As powerful as these computational methods can be, their impact is fully realized only if they can be put into the hands of biomedical researchers, regardless of programming and computational background. Publicly available web-servers are a great platform for disseminating these results and an ideal web-server would have the following properties:

Handle gene sets generated across vastly different biological contexts and from different technologies.
Allow the user to choose from a suite of molecular networks that best fit the biological question.
Provide predictive insights about additional genes most functionally similar to the user-supplied gene set and provide a confidence level of these predictions in a timely manner.
Enable the researcher to interpret the underlying computational model and to visualize the connectivity of the top-ranked genes.
Provide a user interface that is intuitive and easy to use for a biologist regardless of programming skills, provide extensive help/tutorials, and provide open-source code for the predictive model and web-server.
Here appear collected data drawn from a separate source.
/-- The answer to a read of signal i's value or status, its fetch started (R475, R477): ABSENT when undefined, RETRY for a
value whose copy is being fetched, STALE when its status says so. -/
def sigReadStatus (value : Bool) (i : Nat) (s : State) : Status :=
  if !cfgHas C.sigDef i s then .absent
  else if value && sigFetches i s && s.alm.opens.any (fun r => r.kind == 0 && r.sig == i) then .retry
  else if bit (sigStatus i s) 1 then .stale else .ok

/-- The byte at offset o of the signal window. -/
def sigWinByte (o : Nat) (s : State) : Nat :=
  if o < 0x80000 then (if cfgHas C.sigDef (o / 8) s then sigVal (o / 8) s / 256 ^ (o % 8) % 256 else 0)
  else if o < 0xA0000 then
    let i := (o - 0x80000) / 2
    (if cfgHas C.sigDef i s then sigStatus i s / 256 ^ (o % 2) % 256 else 0)
  else if 0xC0000 ≤ o ∧ o < 0xE0000 then
    let k := 4 * rd F.HST_SNAP_PAGE_PAGE s + (o - 0xC0000) / 0x8000
    byteAt ((snap k s).bank (snap k s).cur) (o % 0x8000)
  else if 0xF0000 ≤ o then 0xFF else 0

/-- The signals whose value or status an n-byte read at offset o covers. -/
def sigCovered (o n : Nat) : List Nat :=
  ((List.range n).map fun k =>
    if o + k < 0x80000 then [(o + k) / 8] else if o + k < 0xA0000 then [(o + k - 0x80000) / 2] else []).flatten.eraseDups

/-- Read n bytes at offset o of the signal window (R474, R475, R477): remote values that are not current are fetched; the
read never waits. -/
def sigWinRead (via : View) (o n : Nat) (s : State) : (Status × List Byte) × State :=
  let who := viewWho via
  if o % 4 ≠ 0 ∨ n % 4 ≠ 0 then ((.fault, List.replicate n 0xFF), s)
  else match (if (hostOf who).isSome then hostGate false (0x4000000 + o) s else none) with
    | some st => ((st, if st = .busy then List.replicate n 0xFF else zeros n), s)
    | none =>
      let sigs := sigCovered o n
      let hole := (List.range (n / 4)).any fun k => (0xA8000 ≤ o + 4 * k && o + 4 * k < 0xC0000) || 0xE0000 ≤ o + 4 * k
      let b := (List.range n).map fun k => BitVec.ofNat 8 (sigWinByte (o + k) s)
      let vals := if o < 0x80000 then sigs else []
      let s := each (vals.filter fun i => cfgHas C.sigDef i s && sigFetches i s) (fun i => remoteFetch i) s
      ((sigs.foldl (fun a i => statusWorse a (sigReadStatus (decide (o < 0x80000)) i s)) (if hole then .absent else .ok), b), s)

/-- The answer to a read of the signal window: PCIe and a core get what R474 gives, whatever xSPI would answer (R477). -/
def sigAnswer (via : View) (r : (Status × List Byte) × State) : State := match via with
  | .xspiPlain => answer via r.1.1 r.1.2 r.2
  | .xspiPop => answer via r.1.1 r.1.2 r.2
  | _ => answer via .ok r.1.2 r.2

/-! ### xSPI commands that read (R473, R477–R479) -/

/-- HOST_IRQ_N (R479): low while a cause of HST_IRQ is pending and the xSPI target is enabled (log entry 83). -/
def hostIrqN (s : State) : Bool :=
  !(decide (s.pwr.mode ≤ 2) && !ifaceOff 1 s && (rdB F.HST_IRQ_STAGE s || rdB F.HST_IRQ_WSTAT s || rdB F.HST_IRQ_UNCLAIMED s || rdB F.HST_IRQ_REMOTE s))

/-- The xSPI window (R473): where an address leads. -/
inductive XAddr where
  | space (pop : Bool) (a : Nat)
  | signal (o : Nat)
  | stash (o : Nat)
  | reserved
  deriving DecidableEq, Repr

/-- The decoding of an xSPI address (R473). -/
def xspiAddr (a : Nat) (s : State) : XAddr :=
  if a < 0x200000 then .space false a
  else if a < 0x400000 then .space true (a - 0x200000)
  else if a < 0x500000 then .signal (a - 0x400000)
  else if a < 0x580000 then .stash (a - 0x500000)
  else if a < 0x800000 then .reserved
  else .space false (0x1000000 + 0x800000 * rd F.HST_XSPI_TPAGE_PAGE s + (a - 0x800000))

/-- A READ's address and length can exist (R473, R478): 24 address bits, 4 to 4 096 bytes. -/
def xspiLenOk (addr n : Nat) : Bool := decide (addr < 2 ^ 24) && decide (4 ≤ n) && decide (n ≤ 4096)

/-- READ (R473, R477, R479). -/
def execRead (addr n : Nat) (s : State) : Res :=
  guardWf (xspiLenOk addr n) "xSPI length" (.next (
    if !reachable .xspi s then s
    else
      let s := { s with hst := { s.hst with rstEn := false } }
      match xspiAddr addr s with
      | .space pop a =>
        let via := if pop then View.xspiPop else View.xspiPlain
        let r := spaceRead via a n s
        answer via r.1.1 r.1.2 r.2
      | .signal o => sigAnswer .xspiPlain (sigWinRead .xspiPlain o n s)
      | .stash o =>
        let r := spaceRead .xspiPlain (0x1500000 + o) n s
        answer .xspiPlain r.1.1 r.1.2 r.2
      | .reserved =>
        let st := if addr % 4 ≠ 0 ∨ n % 4 ≠ 0 then .fault else (hostGate false 0x4000000 s).getD .absent
        answer .xspiPlain st (List.replicate n 0xFF) s))

/-- RC_READ (R519, R550): a 4-byte read through a view; RC fields clear where the view has side effects. -/
def execRcRead (via : View) (addr : Nat) (s : State) : Res :=
  .next (if !reachable (viewWho via) s then s
  else match via with
    | .bar2 => sigAnswer via (sigWinRead via addr 4 s)
    | .core _ =>
      -- a core's read of no object returns 0 (R515)
      let r := regRead via true addr s
      answer via .ok (leBytes 4 (if addr % 4 = 0 then r.1.getD 0 else 0)) (if addr % 4 = 0 then r.2 else s)
    | _ => let r := spaceRead via addr 4 s; answer via r.1.1 r.1.2 r.2)

/-- RDID (R478): SYS_ID and the interface version. -/
def execRdid (s : State) : Res :=
  .next (if !reachable .xspi s then s
  else answer .xspiPlain .ok (leBytes 4 0x961600A2 ++ leBytes 4 0x00010000) { s with hst := { s.hst with rstEn := false } })

/-- RDSR (R478, R479): the status of the latest WRITE, BUSY while one is not applied; the refused writes counted restart. -/
def execRdsr (s : State) : Res :=
  .next (if !reachable .xspi s then s
  else
    let st := if s.hst.posted.isEmpty then s.hst.last else 1
    answer .xspiPlain .ok (leBytes 4 (st + 256 * s.hst.refused)) { s with hst := { s.hst with rstEn := false, refused := 0 } })

/-- WRITE (R473, R478, R479): posted, to be applied within 200 ns. -/
def execWrite (addr : Nat) (data : List Byte) (s : State) : Res :=
  guardWf (xspiLenOk addr data.length) "xSPI length" (.next (
    if !reachable .xspi s then s
    else { s with hst := { s.hst with rstEn := false, posted := s.hst.posted ++ [(addr, data)] } }))

/-- RSTEN (R478). -/
def execRsten (s : State) : Res :=
  .next (if !reachable .xspi s then s else { s with hst := { s.hst with rstEn := true } })

/-- RST (R478): after RSTEN, the write status, the xSPI stash entries and HST_XSPI_TPAGE are reset; the items count as
unclaimed pops. -/
def execRst (s : State) : Res :=
  .next (if !reachable .xspi s ∨ !s.hst.rstEn then { s with hst := { s.hst with rstEn := false } }
  else
    let s := each ((stashOf 1 s).map (·.1)) stashUnclaimed s
    wr F.HST_XSPI_TPAGE_PAGE 0 { s with hst := { s.hst with rstEn := false, last := 0, refused := 0 } })

/-- SIGNAL_VALUE_READ (R474, R475): the eight bytes of a signal's value, through the view's own signal window. -/
def execSignalValueRead (via : View) (i : Fin 65536) (s : State) : Res :=
  .next (if !reachable (viewWho via) s then s else sigAnswer via (sigWinRead via (8 * i) 8 s))

/-- HST_HQNN_POP (R473, R484, R486): only BAR0 and the xSPI pop region pop. -/
def execHstHqnnPop (via : View) (q : Fin 64) (s : State) : Res :=
  .next (if !reachable (viewWho via) s then s
  else match via with
    | .bar2 => answer via .ok (leBytes 4 0xFFFFFFFF) s
    | .core _ => answer via .ok (zeros 4) s
    | _ =>
      let r := spaceRead via (F.HST_HQnn_POP_ITEM.addr + q * F.HST_HQnn_POP_ITEM.step) 4 s
      answer via r.1.1 r.1.2 r.2)

end Sys2Proof.Machine
end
In this work, we present the GenePlexus web-server which addresses all the needs above [Figure 1]. A user can upload a set of genes and choose the desired network properties. Then the web-server trains a custom supervised machine learning model using the user-supplied genes as positive labels. Within a few minutes, the user can then retrieve an association probability for every gene in the network, interpret the trained model through a comparison to other models trained on known gene sets that correspond to process/pathways and diseases from the Gene Ontology (23,24) and DisGeNet (25,26) databases, respectively, and visualize the network connectivity of the top-ranked genes. We believe that the GenePlexus web-server will greatly benefit anyone who is looking to determine novel associations to a given gene list in a biologically interpretable manner.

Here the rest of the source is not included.